GOAL OF THE EXERCISE
Your job is to copy all the entries precisely as they stand.

MATERIALS PROVIDED

theorem keeps_dialSeq {s : State} (h : Keeps r s) (n : Nat) (quiet : Bool) : Keeps r (State.dialSeq s n quiet).2 := by
  unfold State.dialSeq
  repeat' (first | with_reducible assumption | with_reducible apply keeps_modDial | with_reducible apply keeps_ite3)

theorem keeps_countOutcome {s : State} (h : Keeps r s) (g : Nat) (v : Verdict) : Keeps r (State.countOutcome s g v) := by
  unfold State.countOutcome
  repeat' (first | with_reducible assumption | with_reducible apply keeps_modGrp | exact ⟨rfl, rfl⟩ | intro _ | split | with_reducible apply keeps_mk)

theorem keeps_raiseOutcome {s : State} (h : Keeps r s) (g : Nat) (v : Verdict) : Keeps r (State.raiseOutcome s g v) := by
  unfold State.raiseOutcome
  repeat' (first | with_reducible apply keeps_raiseLow | with_reducible apply_assumption | split)

theorem keeps_outletsOut {s : State} (h : Keeps r s) (v : Verdict) (tripped : Bool) (l : List (Nat × Word)) : Keeps r (State.outletsOut s v tripped l) := by
  unfold State.outletsOut
  repeat' (first | with_reducible assumption | with_reducible apply keeps_sendStaged | with_reducible apply keeps_sendSafe | with_reducible apply keeps_clearStaging | with_reducible apply keeps_foldl | intro _ | split)

theorem keeps_commit {s : State} (h : Keeps r s) (g : Nat) (gen : Bool) (e : GroupE) : Keeps r (State.commit s g gen e) := by
  unfold State.commit
  repeat' (first | with_reducible assumption | with_reducible apply keeps_outletsOut | with_reducible apply keeps_countOutcome | with_reducible apply keeps_publishGrp | with_reducible apply keeps_snapshots | with_reducible apply keeps_emit | with_reducible apply keeps_raiseOutcome | with_reducible apply keeps_ite)

theorem keeps_clearMarks {s : State} (h : Keeps r s) (ch : Nat) : Keeps r (State.clearMarks s ch) := by
  unfold State.clearMarks
  repeat' (first | with_reducible assumption | with_reducible apply keeps_modCtx | with_reducible apply keeps_modEng | with_reducible apply keeps_foldl | intro _ | split)

theorem keeps_commandsDone {s : State} (h : Keeps r s) (rg : Word64) : Keeps r (State.commandsDone s rg) := by
  unfold State.commandsDone
  repeat' (first | with_reducible assumption | with_reducible apply keeps_modCvc | with_reducible apply keeps_ite | with_reducible apply keeps_foldl | intro _)

theorem keeps_writeRecord {s : State} (h : Keeps r s) (rg : Word64) (trains : Nat) : Keeps r (State.writeRecord s rg trains) := by
  unfold State.writeRecord
  repeat' (first | with_reducible assumption | with_reducible apply keeps_foldl | exact ⟨rfl, rfl⟩ | intro _ | split | with_reducible apply keeps_mk)

theorem keeps_acceptRecord {s : State} (h : Keeps r s) (rg : Word64) : Keeps r (State.acceptRecord s rg) := by
  unfold State.acceptRecord
  repeat' (first | with_reducible assumption | with_reducible apply keeps_raise | with_reducible apply keeps_writeRecord | with_reducible apply keeps_clearMarks | with_reducible apply keeps_commandsDone | with_reducible apply keeps_ite | exact id | exact ⟨rfl, rfl⟩ | with_reducible apply keeps_mk)

theorem keeps_command {s : State} (h : Keeps r s) (c : Nat) (v : Word) : Keeps r (State.command s c v) := by
  unfold State.command
  repeat' (first | with_reducible assumption | with_reducible apply keeps_cvcStore | with_reducible apply keeps_ite)

theorem keeps_cmdHost {s : State} (h : Keeps r s) (c : Nat) : Keeps r (State.cmdHost s c) := by
  unfold State.cmdHost
  repeat' (first | with_reducible assumption | with_reducible apply keeps_raise)

theorem keeps_cvcReport {s : State} (h : Keeps r s) (c : Nat) (st : BitVec 4) : Keeps r (State.cvcReport s c st) := by
  unfold State.cvcReport
  repeat' (first | with_reducible assumption | with_reducible apply keeps_modCvc | with_reducible apply keeps_cmdHost | with_reducible apply keeps_ite)

theorem keeps_cvcCalibrated {s : State} (h : Keeps r s) (c : Nat) : Keeps r (State.cvcCalibrated s c) := by
  unfold State.cvcCalibrated
  repeat' (first | with_reducible assumption | with_reducible apply keeps_modCvc | with_reducible apply keeps_cmdHost | with_reducible apply keeps_ite)

theorem keeps_cvcFailed {s : State} (h : Keeps r s) (c : Nat) : Keeps r (State.cvcFailed s c) := by
  unfold State.cvcFailed
  repeat' (first | with_reducible assumption | with_reducible apply keeps_modCvc | with_reducible apply keeps_cmdHost | with_reducible apply keeps_ite)

theorem keeps_answer {s : State} (h : Keeps r s) (resp : BitVec 2) : Keeps r (State.answer s resp) := by
  unfold State.answer
  repeat' (first | with_reducible assumption | exact id | exact ⟨rfl, rfl⟩ | with_reducible apply keeps_mk)

theorem keeps_answerRead {s : State} (h : Keeps r s) (v : Word) : Keeps r (State.answerRead s v) := by
  unfold State.answerRead
  repeat' (first | with_reducible assumption | exact id | exact ⟨rfl, rfl⟩ | with_reducible apply keeps_mk)

theorem keeps_hostDo {f : State → State} (h : Keeps r s) (hf : ∀ s, Keeps r s → Keeps r (f s)) (a : HAcc) (off : Nat) :
    Keeps r (s.hostDo a off f) := by
  unfold State.hostDo
  exact keeps_ite (keeps_answer h 2) (keeps_ite (keeps_answer h 0) (keeps_answer (hf s h) 0))

theorem keeps_hostGet {f : State → Word × State} (h : Keeps r s) (hf : ∀ s, Keeps r s → Keeps r (f s).2) : Keeps r (s.hostGet f) := by
  unfold State.hostGet
  exact keeps_ite (keeps_answerRead h 0) (keeps_answerRead (hf s h) _)

theorem keeps_forceAll {s : State} (h : Keeps r s) (w : Nat) (l : List Nat) : Keeps r (State.forceAll s w l) := by
  unfold State.forceAll
  repeat' (first | with_reducible assumption | with_reducible apply keeps_raise | with_reducible apply keeps_foldl | intro _)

TASK RESPONSE
theorem keeps_dialSeq {s : State} (h : Keeps r s) (n : Nat) (quiet : Bool) : Keeps r (State.dialSeq s n quiet).2 := by
  unfold State.dialSeq
  repeat' (first | with_reducible assumption | with_reducible apply keeps_modDial | with_reducible apply keeps_ite3)

theorem keeps_countOutcome {s : State} (h : Keeps r s) (g : Nat) (v : Verdict) : Keeps r (State.countOutcome s g v) := by
  unfold State.countOutcome
  repeat' (first | with_reducible assumption | with_reducible apply keeps_modGrp | exact ⟨rfl, rfl⟩ | intro _ | split | with_reducible apply keeps_mk)

theorem keeps_raiseOutcome {s : State} (h : Keeps r s) (g : Nat) (v : Verdict) : Keeps r (State.raiseOutcome s g v) := by
  unfold State.raiseOutcome
  repeat' (first | with_reducible apply keeps_raiseLow | with_reducible apply_assumption | split)

theorem keeps_outletsOut {s : State} (h : Keeps r s) (v : Verdict) (tripped : Bool) (l : List (Nat × Word)) : Keeps r (State.outletsOut s v tripped l) := by
  unfold State.outletsOut
  repeat' (first | with_reducible assumption | with_reducible apply keeps_sendStaged | with_reducible apply keeps_sendSafe | with_reducible apply keeps_clearStaging | with_reducible apply keeps_foldl | intro _ | split)

theorem keeps_commit {s : State} (h : Keeps r s) (g : Nat) (gen : Bool) (e : GroupE) : Keeps r (State.commit s g gen e) := by
  unfold State.commit
  repeat' (first | with_reducible assumption | with_reducible apply keeps_outletsOut | with_reducible apply keeps_countOutcome | with_reducible apply keeps_publishGrp | with_reducible apply keeps_snapshots | with_reducible apply keeps_emit | with_reducible apply keeps_raiseOutcome | with_reducible apply keeps_ite)

theorem keeps_clearMarks {s : State} (h : Keeps r s) (ch : Nat) : Keeps r (State.clearMarks s ch) := by
  unfold State.clearMarks
  repeat' (first | with_reducible assumption | with_reducible apply keeps_modCtx | with_reducible apply keeps_modEng | with_reducible apply keeps_foldl | intro _ | split)

theorem keeps_commandsDone {s : State} (h : Keeps r s) (rg : Word64) : Keeps r (State.commandsDone s rg) := by
  unfold State.commandsDone
  repeat' (first | with_reducible assumption | with_reducible apply keeps_modCvc | with_reducible apply keeps_ite | with_reducible apply keeps_foldl | intro _)

theorem keeps_writeRecord {s : State} (h : Keeps r s) (rg : Word64) (trains : Nat) : Keeps r (State.writeRecord s rg trains) := by
  unfold State.writeRecord
  repeat' (first | with_reducible assumption | with_reducible apply keeps_foldl | exact ⟨rfl, rfl⟩ | intro _ | split | with_reducible apply keeps_mk)

theorem keeps_acceptRecord {s : State} (h : Keeps r s) (rg : Word64) : Keeps r (State.acceptRecord s rg) := by
  unfold State.acceptRecord
  repeat' (first | with_reducible assumption | with_reducible apply keeps_raise | with_reducible apply keeps_writeRecord | with_reducible apply keeps_clearMarks | with_reducible apply keeps_commandsDone | with_reducible apply keeps_ite | exact id | exact ⟨rfl, rfl⟩ | with_reducible apply keeps_mk)

theorem keeps_command {s : State} (h : Keeps r s) (c : Nat) (v : Word) : Keeps r (State.command s c v) := by
  unfold State.command
  repeat' (first | with_reducible assumption | with_reducible apply keeps_cvcStore | with_reducible apply keeps_ite)

theorem keeps_cmdHost {s : State} (h : Keeps r s) (c : Nat) : Keeps r (State.cmdHost s c) := by
  unfold State.cmdHost
  repeat' (first | with_reducible assumption | with_reducible apply keeps_raise)

theorem keeps_cvcReport {s : State} (h : Keeps r s) (c : Nat) (st : BitVec 4) : Keeps r (State.cvcReport s c st) := by
  unfold State.cvcReport
  repeat' (first | with_reducible assumption | with_reducible apply keeps_modCvc | with_reducible apply keeps_cmdHost | with_reducible apply keeps_ite)

theorem keeps_cvcCalibrated {s : State} (h : Keeps r s) (c : Nat) : Keeps r (State.cvcCalibrated s c) := by
  unfold State.cvcCalibrated
  repeat' (first | with_reducible assumption | with_reducible apply keeps_modCvc | with_reducible apply keeps_cmdHost | with_reducible apply keeps_ite)

theorem keeps_cvcFailed {s : State} (h : Keeps r s) (c : Nat) : Keeps r (State.cvcFailed s c) := by
  unfold State.cvcFailed
  repeat' (first | with_reducible assumption | with_reducible apply keeps_modCvc | with_reducible apply keeps_cmdHost | with_reducible apply keeps_ite)

theorem keeps_answer {s : State} (h : Keeps r s) (resp : BitVec 2) : Keeps r (State.answer s resp) := by
  unfold State.answer
  repeat' (first | with_reducible assumption | exact id | exact ⟨rfl, rfl⟩ | with_reducible apply keeps_mk)

theorem keeps_answerRead {s : State} (h : Keeps r s) (v : Word) : Keeps r (State.answerRead s v) := by
  unfold State.answerRead
  repeat' (first | with_reducible assumption | exact id | exact ⟨rfl, rfl⟩ | with_reducible apply keeps_mk)

theorem keeps_hostDo {f : State → State} (h : Keeps r s) (hf : ∀ s, Keeps r s → Keeps r (f s)) (a : HAcc) (off : Nat) :
    Keeps r (s.hostDo a off f) := by
  unfold State.hostDo
  exact keeps_ite (keeps_answer h 2) (keeps_ite (keeps_answer h 0) (keeps_answer (hf s h) 0))

theorem keeps_hostGet {f : State → Word × State} (h : Keeps r s) (hf : ∀ s, Keeps r s → Keeps r (f s).2) : Keeps r (s.hostGet f) := by
  unfold State.hostGet
  exact keeps_ite (keeps_answerRead h 0) (keeps_answerRead (hf s h) _)

theorem keeps_forceAll {s : State} (h : Keeps r s) (w : Nat) (l : List Nat) : Keeps r (State.forceAll s w l) := by
  unfold State.forceAll
  repeat' (first | with_reducible assumption | with_reducible apply keeps_raise | with_reducible apply keeps_foldl | intro _)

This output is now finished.